YNT-185 Increases Wakefulness in Mice.
To evaluate the pharmacological effect of YNT-185 in vivo, we administered a water-soluble form of YNT-185 (YNT-185•2HCl) intracerebroventricularly (i.c.v.) in the light period (Zeitgeber time, ZT6), in which mice are mostly asleep, and monitored the sleep/wake states for 3 h by recording EEG/EMG in wild-type C57BL/6J mice (Fig. 2A). Because i.c.v.-administered orexin-A in the light period effectively increased the wake time at a dose of 3 nmol (14) and the effective dose of YNT-185 in vitro is ∼100-fold greater that of orexin-A (19), we used 30–300 nmol YNT-185 for i.c.v. administration. Fig. 2B shows hypnograms for 3 h after injection of vehicle or 300 nmol YNT-185. I.c.v. administration of YNT-185 significantly increased wake time for 3 h after administration in a dose-dependent manner, accompanied by a decrease in NREM sleep time (Fig. 2C and Fig. S1A), in wild-type mice but not in OXRDKO mice (Fig. 2C and Fig. S1C). No changes in the amount of REM sleep for 3 h after administration (Fig. S1 B and D) or rebound sleep in the remaining light period and the subsequent dark period (Fig. S1 E–H) were observed after YNT-185 administration in the light period. Power spectral analysis of EEG in NREM and REM sleep showed that EEG power density distributions in the light period before (Fig. S2 A and D) and after (Fig. S2 B and E) injection of YNT-185 were comparable. In addition, no change in EEG power density distribution in NREM and REM sleep were observed in the subsequent dark period (Fig. S2 C and F), following YNT-185 administration in the light period.
After i.p. administration of YNT-185 at 40 mg/kg body weight in the light period, wake time was also significantly increased (Fig. 2 D and E), accompanied by decreases in both NREM sleep (Fig. S3A) and REM sleep amounts (Fig. S3B) in wild-type mice but not in OXRDKO mice (Fig. 2E and Fig. S3 C and D). As with i.c.v. administration, after i.p. administration of YNT-185 (40 mg/kg, 60 mg/kg) to wild-type mice in the light period, no noticeable rebounds of sleep in the light period and the subsequent dark period were observed (Fig. S3 E–H). NREM and REM EEG power densities in the light period before (Fig. S4 A and D) and after (Fig. S4 B and E) i.p. injection of YNT-185 (40 mg/kg, 60 mg/kg) were unchanged. In the subsequent dark period, EEG power densities were not altered either (Fig. S4 C and F). Increase in wake time was also observed in OXKO mice after YNT-185 administration in the light period (Fig. 2F), with no rebound of sleep in the light period and the subsequent dark period (Fig. S5). I.p.-administered YNT-185 has no effect on body temperature or heart rate (Fig. S6).

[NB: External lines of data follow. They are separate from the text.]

-- ==== Sys2Proof/Proofs/ConvResults.lean ====
section
/-! SUPPORT. Entry results and sigma-delta outputs while no CONV commit waits: the conversion a sample word makes, the word its point takes,
and what the converter keeps (R361, R362, R364, R370, R371, R373, R376, R378, R383). -/

namespace Sys2Proof.Machine

variable {s0 : Root}

/-! ### Points of converters (R371) -/

/-- A word with a QUALITY of its own is not the reset word. -/
theorem mkPoint_ne_reset (v toff : Int) (q f : Nat) (hq : q < 256) (hf : f < 256) (h : q ≠ 0x44) : mkPoint v toff q f ≠ pointReset :=
  fun hreset => by
    have qual := ptQual_mkPoint v toff q f hq hf
    rw [hreset] at qual
    exact h (qual.symm.trans (by decide))

theorem Eff.putPt_pt (e : Eff s0) (n : Nat) (v toff : Int) (q f : Nat) (hn : n < pointCount) (hq : q < 256) (hf : f < 256)
    (h : q ≠ 0x44) : (e.putPt n v toff q f).st.pt n = mkPoint v toff q f := by
  rw [Eff.putPt, Eff.setPoint_st, State.pt]
  dsimp only
  rw [if_pos hn]
  exact smGet_smSet_self _ _ _ _ (mkPoint_ne_reset v toff q f hq hf h)

/-- The word that a result with a REASON leaves in its point. -/
def State.resultWord (s : State) (pt : Nat) (v toff : Int) (reason : Nat) : PointWord :=
  if reason = 0 then mkPoint (satQ31 v) toff (if offQ31 v = true then qSat else 0) 0
  else mkPoint (ptVal (s.pt pt)) toff qInvalid reason

theorem Eff.putResult_st (e : Eff s0) (pt : Nat) (v toff : Int) (reason flags : Nat) :
    (e.putResult pt v toff reason flags).st = { e.st with pts := (e.putResult pt v toff reason flags).st.pts } := by
  unfold Eff.putResult Eff.putPt
  split
  · rfl
  · split
    · rw [Eff.setPoint_st]
    · split <;> rw [Eff.setPoint_st]

/-- A device that follows no other writes the result to a point that is not forced. -/
theorem Eff.putResult_pt (e : Eff s0) (pt : Nat) (v toff : Int) (reason : Nat) (hpt : pt < pointCount) (hreason : reason < 256)
    (hforced : smGet none e.st.faults.forced pt = none) (hstandby : e.st.pair.role ≠ .standby) (hjoining : e.st.pair.role ≠ .joining) :
    (e.putResult pt v toff reason 0).st.pt pt = e.st.resultWord pt v toff reason := by
  unfold Eff.putResult State.resultWord
  rw [if_neg (by simp [hstandby, hjoining]), Eff.faults, hforced]
  dsimp only
  split
  · split <;> exact e.putPt_pt _ _ _ _ _ hpt (by decide) (by decide) (by decide)
  · exact e.putPt_pt _ _ _ _ _ hpt (by decide) hreason (by decide)

/-! ### Conversions (R364, R368, R369) -/

theorem sampleWhy_lt (d : Sample) : sampleWhy d < 256 := by
  unfold sampleWhy
  dsimp only
  split
  · decide
  · exact (Nat.mod_lt _ (by decide)).trans (by decide)

/-- A converter that has not changed channel or gain settles as before. -/
theorem ConvF.settling_same (x : ConvF) (ch g : Nat) (h : x.prev = some (ch, g)) : x.settling ch g = (x.settle, x.settleGain) := by
  simp [ConvF.settling, h]

/-- On a settled and calibrated converter the field die alone gives the REASON. -/
theorem Eff.convReason_settled (e : Eff s0) (f : Nat) (gs : Bool) (own : Nat) (hpll : 2 ∈ e.st.dev.pllLocked)
    (hcal : (e.fa f).calOk = true) : e.convReason f 0 gs own = own := by
  have locked : e.st.dev.pllLocked.contains 2 = true := List.contains_iff_mem.mpr hpll
  rw [Eff.convReason, Eff.dev, locked, hcal]
  by_cases h : own = 0 <;> simp [h]

/-- The one conversion of an entry. -/
theorem Eff.marks_one (e : Eff s0) (f : Nat) (gs : Bool) (first : Nat) (d : Sample) (hpll : 2 ∈ e.st.dev.pllLocked)
    (hcal : (e.fa f).calOk = true) : e.marks f 1 0 gs first 0 [d] = [⟨2 * first, sampleValue d, sampleWhy d⟩] := by
  simp only [Eff.marks, List.range_one, List.map_cons, List.map_nil, List.drop_zero, List.headD_cons, Nat.zero_sub, Nat.add_zero,
    e.convReason_settled f gs _ hpll hcal]

/-- The mean of one value is the value. -/
theorem rdiv_one (a : Int) : rdiv a 1 = a := by
  unfold rdiv
  omega

/-- The result of an entry of one conversion is that conversion, whether MEAN is set or not. -/
theorem entryResult_one (avg : Bool) (c : Conversion) : entryResult avg [c] = ((c.place : Int), 1, c.data, c.reason) := by
  by_cases h : c.reason = 0
  · cases avg <;> simp [entryResult, h, rdiv_one]
  · cases avg <;> simp [entryResult, h]

theorem Eff.modSd_sdch (e : Eff s0) (c : Nat) (g : SdCh → SdCh) (h : g (e.sdch c) ≠ SdCh.reset) :
    (e.modSd c g).sdch c = g (e.sdch c) :=
  smGet_smMod_self _ _ _ _ h

theorem Eff.overRange_st (e : Eff s0) (f reason : Nat) :
    (e.overRange f reason).st = { e.st with conv := (e.overRange f reason).st.conv } := by
  unfold Eff.overRange Eff.when
  split <;> rfl

/-- A result over range leaves the converters as they run. -/
theorem Eff.overRange_fs (e : Eff s0) (f reason : Nat) : (e.overRange f reason).st.conv.fs = e.st.conv.fs := by
  unfold Eff.overRange Eff.when
  split <;> rfl

theorem Eff.overRange_sd (e : Eff s0) (f reason : Nat) : (e.overRange f reason).st.conv.sd = e.st.conv.sd := by
  unfold Eff.overRange Eff.when
  split <;> rfl

/-! ### ENTRY_RESULT (R364, R373) -/

/-- The conversions of an entry are counted, and with them those that are invalid. -/
theorem Eff.converted_fa (e : Eff s0) (f ch g n : Nat) (edge : Int) (l : List Conversion) :
    ((e.converted f ch g n edge l).fa f).entry = (e.fa f).entry ∧
      ((e.converted f ch g n edge l).fa f).invalid = ((e.fa f).invalid + (l.filter (·.reason != 0)).length) % 2 ^ 32 := by
  unfold Eff.converted
  dsimp only
  rw [Eff.modFa_fa _ _ _ fun hreset => Option.some_ne_none _ (congrArg ConvF.prev hreset)]
  exact ⟨rfl, rfl⟩

theorem execEntryResult_idle (s : State) (f : Fin 4) (l u : List Sample) (hrun : (smGet ConvF.reset s.conv.fs f.val).running = none) :
    execEntryResult f l u s = .next s := by
  unfold execEntryResult
  dsimp only
  rw [Eff.fa, Eff.start_st, hrun]

/-- Converter f has completed an entry of n conversions: it goes on to the next entry, and the point of a FRAME sequence counts as
written. -/
def Eff.entryDone (e : Eff s0) (f cfg ch g n : Nat) (l : List Conversion) : Eff s0 :=
  ((e.modFa f fun x => { x with entry := x.entry + 1, conv := x.conv + n }).converted f (8 * f + ch) g n
    ((e.fa f).start + 2 * halfEdge * (e.fa f).conv) l).modConv fun c => { c with
      written := if seqSrc cfg = 1 then (0x1000 + 8 * f + ch) :: c.written else c.written }

theorem Eff.entryDone_st (e : Eff s0) (f cfg ch g n : Nat) (l : List Conversion) :
    (e.entryDone f cfg ch g n l).st = { e.st with conv := (e.entryDone f cfg ch g n l).st.conv } := rfl

theorem Eff.entryDone_fa (e : Eff s0) (f cfg ch g n q : Nat) (l : List Conversion) (hrun : (e.fa f).running = some q) :
    ((e.entryDone f cfg ch g n l).fa f).entry = (e.fa f).entry + 1 ∧
      ((e.entryDone f cfg ch g n l).fa f).invalid = ((e.fa f).invalid + (l.filter (·.reason != 0)).length) % 2 ^ 32 := by
  have next := e.modFa_fa f (fun x => { x with entry := x.entry + 1, conv := x.conv + n }) (ConvF.ne_reset_of_running hrun)
  obtain ⟨entry, invalid⟩ := (e.modFa f fun x => { x with entry := x.entry + 1, conv := x.conv + n }).converted_fa f (8 * f + ch) g n
    ((e.fa f).start + 2 * halfEdge * (e.fa f).conv) l
  rw [next] at entry invalid
  exact ⟨entry, invalid⟩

YNT-185 significantly increased wake time in a dose-dependent manner for 2 h after i.v. administration (Fig. 2G). Orally (po) administered YNT-185 (100 mg per body) also increased in wake time for 2 h (Fig. 2H) after administration, suggesting that this compound is orally effective, although a high dose is required.
YNT-185 Ameliorates Narcolepsy Symptoms in Mouse Models.
Narcoleptic humans and animals suffer from two major symptoms, i.e., sleepiness and cataplexy in the active phase, and these symptoms in mouse models are manifested as sleep/wake fragmentation and SOREMs (defined here as direct transition from wakefulness to REM sleep, equivalent to “cataplexy-like state” in ref. 21), respectively. We examined the effects of YNT-185 on these symptoms in OXKO mice after administration at the onset of the dark (active) period (Fig. 3A). Because the frequency of cataplexy-like episode increases when mice are fed with a particular kind of chocolate (22), we examined the effect under its presence. I.c.v.-administered YNT-185 (100, 300 nmol) significantly decreased the number of the chocolate-induced SOREM within 3 h in OXKO mice, but not in OXRDKO mice (Fig. 3 B–D). Moreover, 300 nmol YNT-185 significantly increased the latency from injection to the first SOREM in OXKO mice but not in OXRDKO mice (Fig. 3E).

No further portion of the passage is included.